▶ **THE PROBLEM**
From the entries below, copy every line where the string "source" appears.

========================================================================

-- ==== Sys2Proof/Machine/TimeOps.lean ====
section
/-! DEFINITION. Operations of the timebase: traceability, steps, the regulator, PTP ports and their messages
(13_time_and_ptp.md).
Units, rounding and steps: DEDUCED (log entries 30, 38). -/

namespace Sys2Proof.Machine

/- Units: e in 2^-17 ns, of which 2^15 make 0.25 ns; i and y in 2^-48 ppb. -/

def TimeState.port (t : TimeState) (p : Nat) : PtpPort := if p = 0 then t.portA else t.portB
def State.setPtp (s : State) (p : Nat) (x : PtpPort) : State :=
  { s with time := if p = 0 then { s.time with portA := x } else { s.time with portB := x } }
def State.modPtp (s : State) (p : Nat) (f : PtpPort → PtpPort) : State := s.setPtp p (f (s.time.port p))

/-- Port p has a PTP port (R290). -/
def PtpClockCfg.hasPort (c : PtpClockCfg) (p : Nat) : Bool := c.role == 3 || (c.role == 1 && p == 0) || (c.role == 2 && p == 1)

def TimeMode.code (m : TimeMode) : Nat := match m with | .free => 0 | .acquiring => 1 | .locked => 2 | .holdover => 3

/-- The PTP port that is in the SLAVE state. -/
def TimeState.slavePort (t : TimeState) : Option Nat :=
  if t.portA.portState = 9 then some 0 else if t.portB.portState = 9 then some 1 else none

/-- The timebase is LOCKED to a source that is traceable (R284). -/
def TimeState.lockedTraceable (t : TimeState) : Bool :=
  t.mode == .locked && (match t.source with
    | 1 => (match t.slavePort with | some p => (t.port p).parent.timeTraceable | none => false)
    | 2 => t.timeInTraceable
    | 3 => t.timeInTraceable
    | _ => false)

/-- The timebase is traceable (R284). -/
def State.traceable (s : State) : Bool :=
  s.time.lockedTraceable ||
  (s.time.mode == .holdover && s.time.holdoverTraceable && !s.time.holdoverExpired &&
    decide (s.now ≤ s.time.holdoverSince + sec s.time.reg.holdoverLimit))

/-- TIME OUT is held low while its function asks for it and the timebase is not traceable; each change is reported (R301). -/
def State.squelch (s : State) : State :=
  let want := match s.time.timeOut with | some c => c.squelch && !s.traceable | none => false
  if want = s.time.squelched then s
  else ({ s with time := { s.time with squelched := want } }).raise 20 0x0001 (dCode 112 8 (b2n want))

/-- A change of the timebase's state (R283). -/
def State.timeMode (s : State) (m : TimeMode) : State :=
  if s.time.mode = m then s
  else
    let old := s.time.mode
    let t := s.time
    let t1 := match m with
      | .holdover => { t with mode := m, holdoverSince := s.now, holdoverTraceable := t.lockedTraceable, holdoverExpired := false }
      | .acquiring => { t with mode := m, lockRun := 0, withheldRaised := false }
      | .locked => { t with mode := m, everLocked := true }
      | .free => { t with mode := m }
    (({ s with time := t1 }).raise 16 0x0001 (dCode 112 8 old.code + dCode 104 8 m.code + dCode 96 8 t.source)).squelch

/- Steps of the counter (R285). -/

/-- An escapement bank of the module has a grid slot bound: an active one, or the shadow that the pending changes give. -/
def State.slotBound (s shadow : State) : Bool :=
  s.escs.any (fun p => !p.2.active.slots.isEmpty || !(compileCluster shadow p.1).slots.isEmpty)

/-- A step is allowed (R285). -/
def State.stepAllowed (s shadow : State) : Bool := !s.slotBound shadow && s.egress.timers.isEmpty

/-- An instant moved with the counter. -/
def moved (d : Int) (t : Instant) : Instant := ((t : Int) + d).toNat

def Bucket.moved (d : Int) (b : Bucket) : Bucket := { b with last := Machine.moved d b.last }

def PortAddr.moved (d : Int) (a : PortAddr) : PortAddr :=
  { a with phaseSince := Machine.moved d a.phaseSince, leaseEnd := Machine.moved d a.leaseEnd, renewAt := Machine.moved d a.renewAt }

def Session.moved (d : Int) (x : Session) : Session :=
  { x with established := Machine.moved d x.established, lastPacket := Machine.moved d x.lastPacket, expired := x.expired.map (Machine.moved d) }

def VcpState.moved (d : Int) (v : VcpState) : VcpState :=
  { v with half := v.half.map (fun h => { h with created := Machine.moved d h.created })
           sessions := v.sessions.map (Session.moved d)
           addrA := v.addrA.moved d
           addrB := v.addrB.moved d }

========================================================================

▶ **TASK OUTPUT**
/-- The timebase is LOCKED to a source that is traceable (R284). -/
  t.mode == .locked && (match t.source with
    (({ s with time := t1 }).raise 16 0x0001 (dCode 112 8 old.code + dCode 104 8 m.code + dCode 96 8 t.source)).squelch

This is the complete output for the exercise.